Dataset entries:
-- ==== Sys2Proof/Machine/Transport.lean ====
section
/-! DEFINITION. The host's calls: the byte transport (40_transport.md R140–R145), the management calls, and how a
table word is placed before the card (log entry 27). -/

namespace Sys2Proof.Machine

/-- write(b) at a bound card: the one phase rule of the current phase (R141, R150). A byte that completes an
instruction runs it: a discarded byte (R152), the CRC byte of a frame (R157), the second CRC byte of a data frame
(R229). -/
def State.writeBound (s : State) (b : Byte) : Host.Outcome State Fault Refusal :=
  match s.phase with
  | .awaitingCommand => if isCommandByte b then .next (s.startFrame b) else exec (.invalidByte b) s
  | .awaitingArg0 => .next (s.captureArg0 b)
  | .awaitingArg1 => .next (s.captureArg1 b)
  | .awaitingArg2 => .next (s.captureArg2 b)
  | .awaitingArg3 => .next (s.captureArg3 b)
  | .awaitingCrc => exec (decodeFrame s.params s.cmd55Seen s.currentCommand s.argument) s
  | .awaitingDataToken => .next (s.receiveToken b)
  | .awaitingData => .next (s.receivePayload b)
  | .awaitingDataCrc1 => .next (s.receiveDataCrc1 b)
  | .awaitingDataCrc2 => exec (.dataFrame s.writePayload) s

/-- write(b): nothing when no medium is bound (R140), else the phase rule (R141). -/
def State.writeByte (s : State) (b : Byte) : Host.Outcome State Fault Refusal :=
  if s.bound then s.writeBound b else .next s

/-- read(): the front byte of the queue, or the idle-line byte (R142, R143). -/
def State.readByte (s : State) : State :=
  match s.responseQueue with
  | [] => s.answer (.byte Config.idleLine)
  | b :: rest => { s with responseQueue := rest, reply := .byte b }

/-- Take one input: it leaves the queue of calls, its draw is the step's draw, and nothing is returned yet. -/
def State.accept (s : State) (d : Draw) (rest : List Input) : State :=
  { s with inputs := rest, draw := d, reply := .nothing }

/-- One host call (00_scope.md R16). -/
def perform (c : HostCall) (s : State) : Host.Outcome State Fault Refusal :=
  match c with
  | .write b => s.writeByte b
  | .read => .next s.readByte
  | .reset => .next s.resetBus
  | .bind path => .next (s.bindMedium path)
  | .unbind => .next s.unbind
  | .commit => .next s.commit
  | .isDirty => .next s.isDirty

/-- One step: the next host call, or nothing when none is pending (R16, R17, log entry 1). -/
def stepInput (s : State) : Host.Outcome State Fault Refusal :=
  match s.inputs with
  | [] => .next s
  | inp :: rest => perform inp.call (s.accept inp.draw rest)

/-! ## Placing a table word (log entry 27) -/

/-- A card with a medium: itself when one is bound, else bound to the smallest medium, 1024 sectors (R312, R45).
DESIGN CHOICE, unsafe (log entry 39): the content of that medium, which the spec leaves OPEN (R10, R66), is what the
unbound card's list holds: nothing, so that every byte reads as `Config.unlistedByte`. -/
def State.withMedium (s : State) : State :=
  if s.bound then s else { s with bound := true, totalSectors := 1024, capacityField := 0 }

/-- The next host call is write(b), with an all-zero draw. -/
def State.withWrite (s : State) (b : Byte) : State := { s with inputs := ⟨.write b, Draw.zero⟩ :: s.inputs }

/-- `s` with all but the last byte of a table word's instruction taken by the card, and the last one about to be
written: a discarded byte in `AwaitingCommand`, a command frame's CRC byte in `AwaitingCrc` (after CMD55 when the
index is an application one), a data frame's second CRC byte in `AwaitingDataCrc2`. -/
def State.placeTableWord (s : State) (nbits w : Nat) : State :=
  let bs := tableBytes nbits w
  let b0 := bs.getD 0 0
  match tableMode s.params b0 with
  | .data =>
    match takeSector (bs.drop 1) with
    | some (payload, _ :: crc2 :: _) =>
      ({ s.withMedium with
        phase := .awaitingDataCrc2
        currentCommand := s.params.cmdIndex.cmd24
        writePayload := payload
        payloadCount := 512 }).withWrite crc2
    | _ => s
  | .command prefixed =>
    if isCommandByte b0 then
      ({ s.withMedium with
        phase := .awaitingCrc
        currentCommand := commandIndex b0
        argument := ⟨bs.getD 1 0, bs.getD 2 0, bs.getD 3 0, bs.getD 4 0⟩
        cmd55Seen := prefixed }).withWrite (bs.getD 5 0)
    else ({ s.withMedium with phase := .awaitingCommand }).withWrite b0

end Sys2Proof.Machine
end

## Brief
Word for word, repeat the lines from the one holding "DESIGN CHOICE, unsafe" through the last line of the entries, both included.

## Exercise answer
DESIGN CHOICE, unsafe (log entry 39): the content of that medium, which the spec leaves OPEN (R10, R66), is what the
unbound card's list holds: nothing, so that every byte reads as `Config.unlistedByte`. -/
def State.withMedium (s : State) : State :=
  if s.bound then s else { s with bound := true, totalSectors := 1024, capacityField := 0 }

/-- The next host call is write(b), with an all-zero draw. -/
def State.withWrite (s : State) (b : Byte) : State := { s with inputs := ⟨.write b, Draw.zero⟩ :: s.inputs }

/-- `s` with all but the last byte of a table word's instruction taken by the card, and the last one about to be
written: a discarded byte in `AwaitingCommand`, a command frame's CRC byte in `AwaitingCrc` (after CMD55 when the
index is an application one), a data frame's second CRC byte in `AwaitingDataCrc2`. -/
def State.placeTableWord (s : State) (nbits w : Nat) : State :=
  let bs := tableBytes nbits w
  let b0 := bs.getD 0 0
  match tableMode s.params b0 with
  | .data =>
    match takeSector (bs.drop 1) with
    | some (payload, _ :: crc2 :: _) =>
      ({ s.withMedium with
        phase := .awaitingDataCrc2
        currentCommand := s.params.cmdIndex.cmd24
        writePayload := payload
        payloadCount := 512 }).withWrite crc2
    | _ => s
  | .command prefixed =>
    if isCommandByte b0 then
      ({ s.withMedium with
        phase := .awaitingCrc
        currentCommand := commandIndex b0
        argument := ⟨bs.getD 1 0, bs.getD 2 0, bs.getD 3 0, bs.getD 4 0⟩
        cmd55Seen := prefixed }).withWrite (bs.getD 5 0)
    else ({ s.withMedium with phase := .awaitingCommand }).withWrite b0

end Sys2Proof.Machine
end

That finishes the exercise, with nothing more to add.